▸ Your objective: The required result is the exact run of lines beginning at the one containing "(w, recs, fillTime fills)" and ending at the last line of the entries.

▸ Material for this exercise:
/-- The staged catalogue's violations of codes 1, 2, 3, 4 and 7. -/
def checkCode (ctx : Nat → Ctx) (ids : List Nat) (code : Nat) : List Violation :=
  let inHeads := ids.filter (fun id => (ctx id).head)
  let outs := outHeads ctx ids
  let members (h : Nat) : List Nat := ((chainWalk ctx (ids.length + 2) [] h).1).take 128
  match code with
  | 1 =>
    -- a cycle counts whether or not a head leads into it (DEDUCED, log 17)
    (ids.filter (fun id => (ctx id).enabled && (ctx id).chain)).filterMap (fun id =>
      (chainCycle ctx (ids.length + 2) [] id).map (fun c => (1, c.min?.getD id, 0xFFFF))) ++
    (inHeads ++ outs).filterMap (fun h =>
      let r := chainWalk ctx (ids.length + 2) [] h
      if r.2 && (chainCycle ctx (ids.length + 2) [] h).isNone then some (1, r.1.min?.getD h, 0xFFFF) else none)
  | 2 =>
    inHeads.flatMap (fun h => ((members h).filter (fun m => (ctx m).sourceKey != (ctx h).sourceKey)).map (fun m => pairOf 2 h m)) ++
    outs.flatMap (fun h => ((members h).filter (fun m => !(ctx m).enabled || (ctx m).rate != (ctx h).rate)).map (fun m => pairOf 2 h m))
  | 3 =>
    (inHeads.filter (fun h => (ctx h).source == 2 || (ctx h).source == 5)).flatMap (fun h =>
      ((pairsOf (members h)).filter (fun p => overlap (cut (ctx p.1).w2 25 16) (fmtWidth (ctx p.1).wire)
        (cut (ctx p.2).w2 25 16) (fmtWidth (ctx p.2).wire))).map (fun p => pairOf 3 p.1 p.2)) ++
    outs.flatMap (fun h => ((pairsOf (members h)).filter (fun p => overlap (cut (ctx p.1).w3 25 16) (fmtWidth (ctx p.1).wire)
        (cut (ctx p.2).w3 25 16) (fmtWidth (ctx p.2).wire))).map (fun p => pairOf 3 p.1 p.2))
  | 4 => ((pairsOf (ids.filter (fun id => (ctx id).enabled))).filter (fun p =>
      overlap (ctx p.1).base ((ctx p.1).bufferEnd - (ctx p.1).base) (ctx p.2).base ((ctx p.2).bufferEnd - (ctx p.2).base))).map
        (fun p => pairOf 4 p.1 p.2)
  | _ => (ids.filter (fun id => (ctx id).source == 6)).flatMap (fun id =>
      ((List.range (cut (ctx id).w2 25 16 + 1)).map (· + cut (ctx id).w2 15 0)).filterMap (fun i =>
        if !(ctx i).enabled || 2 ≤ (ctx i).store then some (pairOf 7 id i) else none))

/-- The release records a context counts for (R98). -/
def Ctx.releaseCount (c : Ctx) : Nat := if c.enabled && c.sink != 0 && !c.forwards then (if c.decimated then 1 else c.k) else 0

/-- The first context at which a running count passes a limit. -/
def firstPast (limit : Nat) (f : Nat → Nat) : List Nat → Nat → Option Nat
  | [], _ => none
  | id :: r, acc => if limit < acc + f id then some id else firstPast limit f r (acc + f id)

/-- CAT_CHECK: the first violation in the order 1, 2, 3, 4, 7, 5, 6, with the two figures. -/
def State.catCheck (s : State) : Violation × Nat × Nat :=
  let ids := s.catIds
  let ctx := s.ctxStaged
  let recs := (ids.map (fun id => (ctx id).releaseCount)).sum
  let fills := (ids.filter (fun id => (ctx id).inbound)).length
  let v := ([1, 2, 3, 4, 7].filterMap (fun code => lowest (checkCode ctx ids code))).head?
  -- the largest number of contexts whose pre-fill ends by FRM_GATHER − 100 ns
  let limit := 8 * ((6 * (s.fld FRM_GATHER.Offset - 150)) / 5)
  let late := s.fld FRM_GATHER.Offset < 150
  let w := match v with
    | some x => x
    | none =>
      match firstPast 1536 (fun id => (ctx id).releaseCount) ids 0 with
      | some id => (5, id, 0xFFFF)
      | none =>
        match firstPast (if late then 0 else limit) (fun id => if (ctx id).inbound then 1 else 0) ids 0 with
        | some id => (6, id, 0xFFFF)
        | none => (0, 0, 0xFFFF)
  (w, recs, fillTime fills)

/-- CAT_CHECK.  A figure of release records above 65,535 is answered as 0xFFFF (DESIGN CHOICE, assumption log 50). -/
def execCatCheck (h : SlipHdr) (s : State) : Result :=
  .next (s.runCat h 0x0206 [] (fun s =>
    let r := s.catCheck
    (s, .done (if r.1.1 = 0 then stOk else stContextInvalid) (leBytes 2 r.1.1 ++ leBytes 2 r.1.2.1 ++ leBytes 2 r.1.2.2 ++
      leBytes 2 (min 0xFFFF r.2.1) ++ leBytes 4 r.2.2))))

end Sys2Proof.Machine
end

▸ Completed exercise:
  (w, recs, fillTime fills)

/-- CAT_CHECK.  A figure of release records above 65,535 is answered as 0xFFFF (DESIGN CHOICE, assumption log 50). -/
def execCatCheck (h : SlipHdr) (s : State) : Result :=
  .next (s.runCat h 0x0206 [] (fun s =>
    let r := s.catCheck
    (s, .done (if r.1.1 = 0 then stOk else stContextInvalid) (leBytes 2 r.1.1 ++ leBytes 2 r.1.2.1 ++ leBytes 2 r.1.2.2 ++
      leBytes 2 (min 0xFFFF r.2.1) ++ leBytes 4 r.2.2))))

end Sys2Proof.Machine
end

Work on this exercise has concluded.